Si eres de los que constantemente busca las llaves, el teléfono o los anteojos, podrías consolarte pensando que no se trata solo de despiste. Contrario a la percepción común, olvidar la ubicación de objetos cotidianos podría estar asociado con una característica sorprendentemente positiva: una mente con alta capacidad creativa. Esta perspectiva desafía la noción de que el olvido es puramente un indicio de desorganización o falta de atención.

Investigaciones recientes en el campo de la psicología, con estudios publicados en revistas como el Creativity Research Journal, exploran la conexión entre ciertos rasgos cognitivos y la creatividad. Estos estudios sugieren que las personas que destacan en el pensamiento divergente —la habilidad de generar múltiples soluciones o ideas originales a partir de un único punto— a menudo presentan cualidades como una notable apertura a nuevas experiencias, una imaginación vívida y una menor inclinación por la rigidez de las rutinas.

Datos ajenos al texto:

-- ==== Sys2Proof/Laws/KeepsQueue.lean ====
section
/-! SUPPORT. What each operation of Machine/Queue.lean keeps (Laws/Keeps.lean). -/

namespace Sys2Proof.Machine

theorem State.doorbell_keeps {q' : List Instr} {n : Nat} {o : List Output} {s : State} (q d : Nat) (h : Keeps q' n o s) :
    Keeps q' n o (State.doorbell s q d) := by
  unfold State.doorbell
  try dsimp only
  repeat' first
    | with_reducible assumption
    | with_reducible apply State.count_keeps
    | with_reducible apply State.haltQueue_keeps
    | with_reducible apply State.setQx_keeps
    | with_reducible apply State.setReg_keeps
    | with_reducible apply State.tickStamp_keeps
    | split
    | dsimp only
    | intro _
    | exact id

theorem State.readPacket_keeps {q' : List Instr} {n : Nat} {o : List Output} {s : State} (q pos : Nat) (h : Keeps q' n o s) :
    Keeps q' n o (State.readPacket s q pos) := by
  unfold State.readPacket
  try dsimp only
  repeat' first
    | with_reducible assumption
    | with_reducible apply State.ccRead_keeps
    | with_reducible apply State.emit_keeps
    | with_reducible apply State.setQx_keeps
    | split
    | dsimp only
    | intro _
    | exact id

theorem State.commandFetch_keeps {q : List Instr} {n : Nat} {o : List Output} {s : State} (cp : Nat) (h : Keeps q n o s) :
    Keeps q n o (State.commandFetch s cp) := by
  unfold State.commandFetch
  try dsimp only
  repeat' first
    | with_reducible assumption
    | with_reducible apply State.count_keeps
    | with_reducible apply State.readPacket_keeps
    | split
    | dsimp only
    | intro _
    | exact id

theorem State.slotsVa_keeps {q' : List Instr} {n' : Nat} {o : List Output} {s : State} (q pos n : Nat) (h : Keeps q' n' o s) :
    Keeps q' n' o (State.slotsVa s q pos n).1 := by
  unfold State.slotsVa
  try dsimp only
  repeat' first
    | with_reducible assumption
    | with_reducible apply Engine.fail_keeps
    | with_reducible apply State.vaRead_keeps
    | with_reducible apply foldl_state
    | with_reducible apply foldl_fst_state
    | with_reducible apply mwf_foldl
    | split
    | dsimp only
    | intro _
    | exact id

theorem State.packet_keeps {q' : List Instr} {n : Nat} {o : List Output} {s : State} (q pos : Nat) (ws : List W32) (fail : Nat) (h : Keeps q' n o s) :
    Keeps q' n o (State.packet s q pos ws fail).1 := by
  unfold State.packet
  try dsimp only
  repeat' first
    | with_reducible assumption
    | with_reducible apply Engine.fail_keeps
    | with_reducible apply State.count64_keeps
    | with_reducible apply State.slotsVa_keeps
    | split
    | dsimp only
    | intro _
    | exact id

theorem State.enterBreak_keeps {q : List Instr} {n : Nat} {o : List Output} {s : State} (c : Cmd) (h : Keeps q n o s) :
    Keeps q n o (State.enterBreak s c) := by
  unfold State.enterBreak
  try dsimp only
  repeat' first
    | with_reducible assumption
    | with_reducible apply State.jnlState_keeps
    | with_reducible apply State.qVector_keeps
    | with_reducible apply State.setCmd_keeps
    | with_reducible apply State.setFld_keeps
    | with_reducible apply State.setQState_keeps
    | with_reducible apply State.setReg_keeps
    | split
    | dsimp only
    | intro _
    | exact id

theorem State.accept_keeps {q' : List Instr} {n : Nat} {o : List Output} {s : State} (q pos : Nat) (ws : List W32) (fail : Option Nat) (h : Keeps q' n o s) :
    Keeps q' n o (State.accept s q pos ws fail) := by
  unfold State.accept
  try dsimp only
  repeat' first
    | with_reducible assumption
    | with_reducible apply Engine.fail_keeps
    | with_reducible apply State.acceptCmd_keeps
    | with_reducible apply State.complete_keeps
    | with_reducible apply State.enterBreak_keeps
    | with_reducible apply State.setQx_keeps
    | with_reducible apply State.setReg_keeps
    | split
    | dsimp only
    | intro _
    | exact id

theorem State.ringReadComplete_keeps {q' : List Instr} {n : Nat} {o : List Output} {s : State} (q : Nat) (ws0 : List W32) (fail : Nat) (h : Keeps q' n o s) :
    Keeps q' n o (State.ringReadComplete s q ws0 fail) := by
  unfold State.ringReadComplete
  try dsimp only
  repeat' first
    | with_reducible assumption
    | with_reducible apply Engine.fail_keeps
    | with_reducible apply Engine.keep_keeps
    | with_reducible apply State.accept_keeps
    | with_reducible apply State.count_keeps
    | with_reducible apply State.packet_keeps
    | with_reducible apply State.setQx_keeps
    | split
    | dsimp only
    | intro _
    | exact id

theorem State.commandStart_keeps {q : List Instr} {n : Nat} {o : List Output} {s : State} (r : CmdRef) (h : Keeps q n o s) :
    Keeps q n o (State.commandStart s r) := by
  unfold State.commandStart
  try dsimp only
  repeat' first
    | with_reducible assumption
    | with_reducible apply State.startCmd_keeps
    | split
    | dsimp only
    | intro _
    | exact id

theorem State.commandComplete_keeps {q : List Instr} {n : Nat} {o : List Output} {s : State} (r : CmdRef) (h : Keeps q n o s) :
    Keeps q n o (State.commandComplete s r) := by
  unfold State.commandComplete
  try dsimp only
  repeat' first
    | with_reducible assumption
    | with_reducible apply State.complete_keeps
    | split
    | dsimp only
    | intro _
    | exact id

theorem State.localSignal_keeps {q : List Instr} {n : Nat} {o : List Output} {s : State} (c : Cmd) (h : Keeps q n o s) :
    Keeps q n o (State.localSignal s c) := by
  unfold State.localSignal
  try dsimp only
  repeat' first
    | with_reducible assumption
    | with_reducible apply State.dropCmd_keeps
    | with_reducible apply State.signal_keeps
    | split
    | dsimp only
    | intro _
    | exact id

theorem State.depTimeout_keeps {q : List Instr} {n : Nat} {o : List Output} {s : State} (r : CmdRef) (h : Keeps q n o s) :
    Keeps q n o (State.depTimeout s r) := by
  unfold State.depTimeout
  try dsimp only
  repeat' first
    | with_reducible assumption
    | with_reducible apply State.complete_keeps
    | split
    | dsimp only
    | intro _
    | exact id

theorem State.depScan_keeps {q : List Instr} {n : Nat} {o : List Output} {s : State} (h : Keeps q n o s) :
    Keeps q n o (State.depScan s) := by
  unfold State.depScan
  try dsimp only
  repeat' first
    | with_reducible assumption
    | with_reducible apply State.complete_keeps
    | with_reducible apply State.forAll_keeps
    | with_reducible apply State.raise_keeps
    | split
    | dsimp only
    | intro _
    | exact id

theorem State.cplHeadWrite_keeps {q' : List Instr} {n : Nat} {o : List Output} {s : State} (q d : Nat) (h : Keeps q' n o s) :
    Keeps q' n o (State.cplHeadWrite s q d) := by
  unfold State.cplHeadWrite
  try dsimp only
  repeat' first
    | with_reducible assumption
    | with_reducible apply State.count_keeps
    | with_reducible apply State.setReg_keeps
    | split
    | dsimp only
    | intro _
    | exact id

theorem State.qEnable_keeps {q' : List Instr} {n : Nat} {o : List Output} {s : State} (q : Nat) (h : Keeps q' n o s) :
    Keeps q' n o (State.qEnable s q) := by
  unfold State.qEnable
  try dsimp only
  repeat' first
    | with_reducible assumption
    | with_reducible apply Engine.zero_keeps
    | with_reducible apply State.forAll_keeps
    | with_reducible apply State.setFld_keeps
    | with_reducible apply State.setQState_keeps
    | with_reducible apply State.setQx_keeps
    | with_reducible apply State.setReg_keeps
    | split
    | dsimp only
    | intro _
    | exact id

theorem State.cancelUnstarted_keeps {q' : List Instr} {n : Nat} {o : List Output} {s : State} (q : Nat) (h : Keeps q' n o s) :
    Keeps q' n o (State.cancelUnstarted s q) := by
  unfold State.cancelUnstarted
  try dsimp only
  repeat' first
    | with_reducible assumption
    | with_reducible apply State.ckptEnd_keeps
    | with_reducible apply State.complete_keeps
    | with_reducible apply State.forAll_keeps
    | split
    | dsimp only
    | intro _
    | exact id

theorem State.qDisable_keeps {q' : List Instr} {n : Nat} {o : List Output} {s : State} (q : Nat) (h : Keeps q' n o s) :
    Keeps q' n o (State.qDisable s q) := by
  unfold State.qDisable
  try dsimp only
  repeat' first
    | with_reducible assumption
    | with_reducible apply State.cancelUnstarted_keeps
    | with_reducible apply State.setQx_keeps
    | with_reducible apply State.settleDisable_keeps
    | split
    | dsimp only
    | intro _
    | exact id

Según explican los investigadores detrás de estos hallazgos, este estilo de procesamiento mental, fuertemente orientado hacia la generación de ideas, imágenes mentales y el desarrollo de proyectos, puede acaparar una parte significativa de los recursos cognitivos. Esta intensa actividad interna dedicada a procesos creativos puede competir directamente con la atención requerida para registrar y recordar detalles del entorno físico inmediato, como la simple acción de dónde se dejaron las llaves por última vez.
Por supuesto, es importante señalar que no todos los episodios de olvido son necesariamente un signo de genialidad o de una mente excepcionalmente creativa. Sin embargo, si te encuentras perdiendo objetos pequeños con cierta regularidad, tal vez no debas ser demasiado duro contigo mismo. Podría ser, simplemente, una señal de que tu cerebro está activamente comprometido en procesos de pensamiento innovadores y ocupado explorando nuevas ideas en lugar de enfocarse en los pormenores del día a día.